Unfortunately, I don not have access to Mac machines to test this.
Hey, Thanks for your reply — it helped me realize I should look into the differences between Mac and Linux environments. After a quick search online, I figured out what was causing the issue and managed to get much better response times. So the task can be considered done now.
For anyone facing a similar problem, here are the details:
It turns out that the TCP stack probably works differently on Mac than it does on Linux. The strange delays weren’t caused by bad code, but by the Nagle algorithm. To prevent these delays, you need to use the NO_DELAY option on the socket.
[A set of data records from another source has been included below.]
-- ==== Sys2Proof/Machine/Ops.lean ====
section
/-! DEFINITION. The operations several blocks share: the stop curve (R62, R63), the transmit queue (R26 to R28) with the
POSE that is built from the part as it stands (R17, R42, R43), and what every command has in common: the time that
passes before it, and the POSE at once that its changes may call for at its end (R45). -/

namespace Sys2Proof.Machine

/-- The outcome every command has: a next state. -/
abbrev Out := Host.Outcome State Fault Refusal

/-! ### The stop curve (R62, R63) -/

/-- The exact integer square root, one bit of the root at a time from bit `k − 1` down. Exact for every radicand below
4^k. -/
def rootBits (n : Nat) : Nat → Nat → Nat
  | 0, r => r
  | k + 1, r => if (r + 2 ^ k) * (r + 2 ^ k) ≤ n then rootBits n k (r + 2 ^ k) else rootBits n k r

def intRoot (n : Nat) : Nat :=
  rootBits n 32 0

/-- The reaction allowance, in mm: floor(v_m × t_r ÷ 1000) (R62 step 1). -/
def reactionAllowance (s : State) : Nat :=
  s.path.speed * s.cfg.reactionTime / 1000

/-- The clamped distance to `mark` less `margin` and the reaction allowance (R62 steps 2 and 3). -/
def curveDistance (s : State) (mark margin : Nat) : Nat :=
  min 65535 ((mark : Int) - margin - s.path.odometer - reactionAllowance s).toNat

/-- The value of the stop curve (R63). -/
def stopCurve (s : State) (mark margin vEnd : Nat) : Nat :=
  min 4000 (intRoot (vEnd * vEnd + 2 * s.cfg.serviceDecel * curveDistance s mark margin))

/-! ### What several blocks ask of each other -/

/-- An odometer value plus a distance, held at the value at which the odometer stops (00_scope.md). -/
def markAt (odometer distance : Nat) : Nat :=
  min 4294967295 (odometer + distance)

/-- "Standstill": a measured speed of 0 (R3). -/
def State.standing (s : State) : Bool :=
  s.path.speed == 0

/-- At least one restraint is in FAULT: the restraint stop is in force (R111). -/
def State.anyBarFault (s : State) : Bool :=
  s.restraints.bars.toList.any fun b => b.state == .fault

/-- The FAULT flag of POSE (R43). -/
def State.faultFlag (s : State) : Bool :=
  s.anyBarFault || s.governor.causes.any

/-- This vehicle holds `it` when some item of the hold list covers it (R36). -/
def State.holds (s : State) (it : ZoneItem) : Bool :=
  s.zone.hold.any fun h => h.item.covers it

def Neighbour.blocks (it : ZoneItem) (n : Neighbour) : Bool :=
  n.held.any (fun h => h.conflicts it) || n.claim.any (fun c => c.conflicts it)

/-- `it` conflicts with the blocked set: the held and claimed items of every entry that is not ABSENT (R41). -/
def State.isBlocked (s : State) (it : ZoneItem) : Bool :=
  s.zone.neighbours.toList.any fun n => n.any (Neighbour.blocks it)

def Claim.listening (c : Claim) : Bool :=
  match c.phase with
  | .waiting => false
  | .listen _ _ => true

/-! ### The transmit queue -/

/-- A frame in the queue that is not under transmission. -/
def TxFrame.displaceable (f : TxFrame) : Bool :=
  match f.status with
  | .onAir => false
  | _ => true

/-- Take the last element that satisfies `p` out of a list, if there is one. -/
def removeLast {α : Type} (p : α → Bool) : List α → Option (List α)
  | [] => none
  | x :: xs =>
    match removeLast p xs with
    | some ys => some (x :: ys)
    | none => if p x then some xs else none

def mapQueue (f : List TxFrame → List TxFrame) (s : State) : State :=
  { s with channel := { s.channel with queue := f s.channel.queue } }

/-- The youngest displaceable frame of class `k` leaves the queue. -/
def displace (k : Nat) (q : List TxFrame) : Option (List TxFrame) :=
  removeLast (fun f => f.displaceable && f.body.cls == k) q

/-- R28: a frame offered when no POSE replacement applies. -/
def placeFrame (dest : Nat) (body : TxBody) (s : State) : State :=
  let f : TxFrame := ⟨dest, body, 0, none, .queued⟩
  if s.channel.queue.length < 6 then mapQueue (fun q => q ++ [f]) s
  else
    let second := match body.cls with
      | 0 => displace 1 s.channel.queue
      | _ => none
    let first := match body.cls with
      | 2 => none
      | _ => displace 2 s.channel.queue
    match first, second with
    | some q, _ => countTxDropped (mapQueue (fun _ => q ++ [f]) s)
    | none, some q => countTxDropped (mapQueue (fun _ => q ++ [f]) s)
    | none, none => countTxDropped s

/-- The queued POSE takes the new POSE's content in place: age, attempt count and retry wait stay, and it is new content
for its sequence number (R25, R27). -/
def replacePose (p : PoseBody) (q : List TxFrame) : List TxFrame :=
  q.map fun f => if f.body.isPose then { f with body := .pose p, seq := none } else f

/-- A frame offered to the queue; nothing is placed outside RUN (R26 to R28). -/
def offerFrame (dest : Nat) (body : TxBody) (s : State) : State :=
  if s.startUp.run = .run then
    match body with
    | .pose p =>
      match s.channel.queue.find? fun f => f.body.isPose with
      | some f =>
        if f.displaceable then mapQueue (replacePose p) s
        else { s with channel := { s.channel with pendingPose := some p } }
      | none => placeFrame dest body s
    | _ => placeFrame dest body s
  else s

/-- The distance to the next boundary that POSE carries (R17). -/
def poseDistance (s : State) : Nat :=
  match s.path.window.bind PathWindow.next with
  | some n => min 65535 (n.mark - s.path.odometer)
  | none => 65535

/-- The POSE of the part as it stands (R17, R42, R43). -/
def buildPose (s : State) : PoseBody where
  here := s.path.window.map PathWindow.here
  distance := poseDistance s
  speed := s.path.speed
  period := s.cfg.announcePeriod
  isUnknown := s.path.pos == .unknown
  isAdrift := s.path.pos == .adrift
  isFault := s.faultFlag
  isStopped := s.standing
  isRefused := s.zone.refusedPending
  binding := s.governor.limits.binding.code
  held := s.zone.hold.map HeldItem.item
  claim := (s.zone.claim.filter Claim.listening).map Claim.item

def offerPose (s : State) : State :=
  offerFrame 0 (.pose (buildPose s)) s

/-! ### What every command has in common -/

/-- `dt` microseconds pass. -/
def advance (dt : Nat) (s : State) : State :=
  { s with nowUs := s.nowUs + dt }

/-- What a POSE at once reports a change of: the hold list, the claim with its phase, the position state, the two conditions
of the FAULT flag and the STOPPED flag (R43, R45). -/
structure PoseKey where
  hold : List ZoneItem
  claim : Option (ZoneItem × Bool)
  pos : PositionState
  safetyStop : Bool
  restraintStop : Bool
  stopped : Bool
  deriving DecidableEq, Repr

def poseKey (s : State) : PoseKey where
  hold := s.zone.hold.map HeldItem.item
  claim := s.zone.claim.map fun c => (c.item, c.listening)
  pos := s.path.pos
  safetyStop := s.governor.causes.any
  restraintStop := s.anyBarFault
  stopped := s.standing

/-- Nothing has changed but that a restraint stop ended while a safety stop is in force: FAULT stays set, and R111 has no
POSE offered for it. -/
def PoseKey.endsUnseen (before after : PoseKey) : Bool :=
  after.safetyStop && before == { after with restraintStop := true }

/-- The end of an event: one POSE is offered when the event has changed what R45 lists, built after all its effects. That
holds for a warm reset too: one that changes nothing of the list, the position state being UNKNOWN before, offers no POSE,
where R59 can be read either way (DESIGN CHOICE, notes/assumptions/33.md). A POSE is offered as well at the start and at the
end of a safety stop while a restraint is in FAULT (R71, R79) and at the start of a restraint stop during a safety stop (R111),
though the FAULT flag is set before and after and R43 and R45 ask for none (DESIGN CHOICE, notes/assumptions/46.md). -/
def settle (before after : State) : State :=
  if poseKey before = poseKey after ∨ (poseKey before).endsUnseen (poseKey after) = true then after else offerPose after

/-- One event, whole: `dt` passes, `f` happens, and the POSE at once follows. -/
def event (dt : Nat) (f : State → State) (s : State) : Out :=
  .next (settle (advance dt s) (f (advance dt s)))

end Sys2Proof.Machine
end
You can easily do this by adding BindContext in the expose function:
$server = new SocketHttpServer(...);
$server->expose("0.0.0.0:1337", (new Socket\BindContext())->withTcpNoDelay());
result with NO_DELAY set to true
Running 10s test @ http://127.0.0.1:1337/
1 threads and 1 connections
Thread Stats Avg Stdev Max +/- Stdev
Latency 43.05us 15.01us 1.06ms 97.45%
Req/Sec 23.32k 1.10k 24.43k 88.12%
Latency Distribution
50% 41.00us
75% 43.00us
90% 51.00us
99% 71.00us
234375 requests in 10.10s, 43.81MB read
Requests/sec: 23205.99
Transfer/sec: 4.34MB
result with default settings
Running 10s test @ http://127.0.0.1:1337/
1 threads and 1 connections
Thread Stats Avg Stdev Max +/- Stdev
Latency 40.92ms 2.15ms 43.66ms 99.18%
Req/Sec 24.44 5.04 30.00 51.00%
Latency Distribution
50% 41.01ms
75% 41.10ms
90% 41.19ms
99% 42.11ms
245 requests in 10.03s, 47.06KB read
Requests/sec: 24.42
Transfer/sec: 4.69KB
The only thing that could be added is perhaps a small mention in the documentation that such a situation may occur.
Nagle has reared his head to ruined some benchmarks before. Real-world applications won't be as affected I think. Perhaps even benefit.
Perhaps the best thing to do would be to enable it in the examples with a comment as to why and add a note about it in the readme.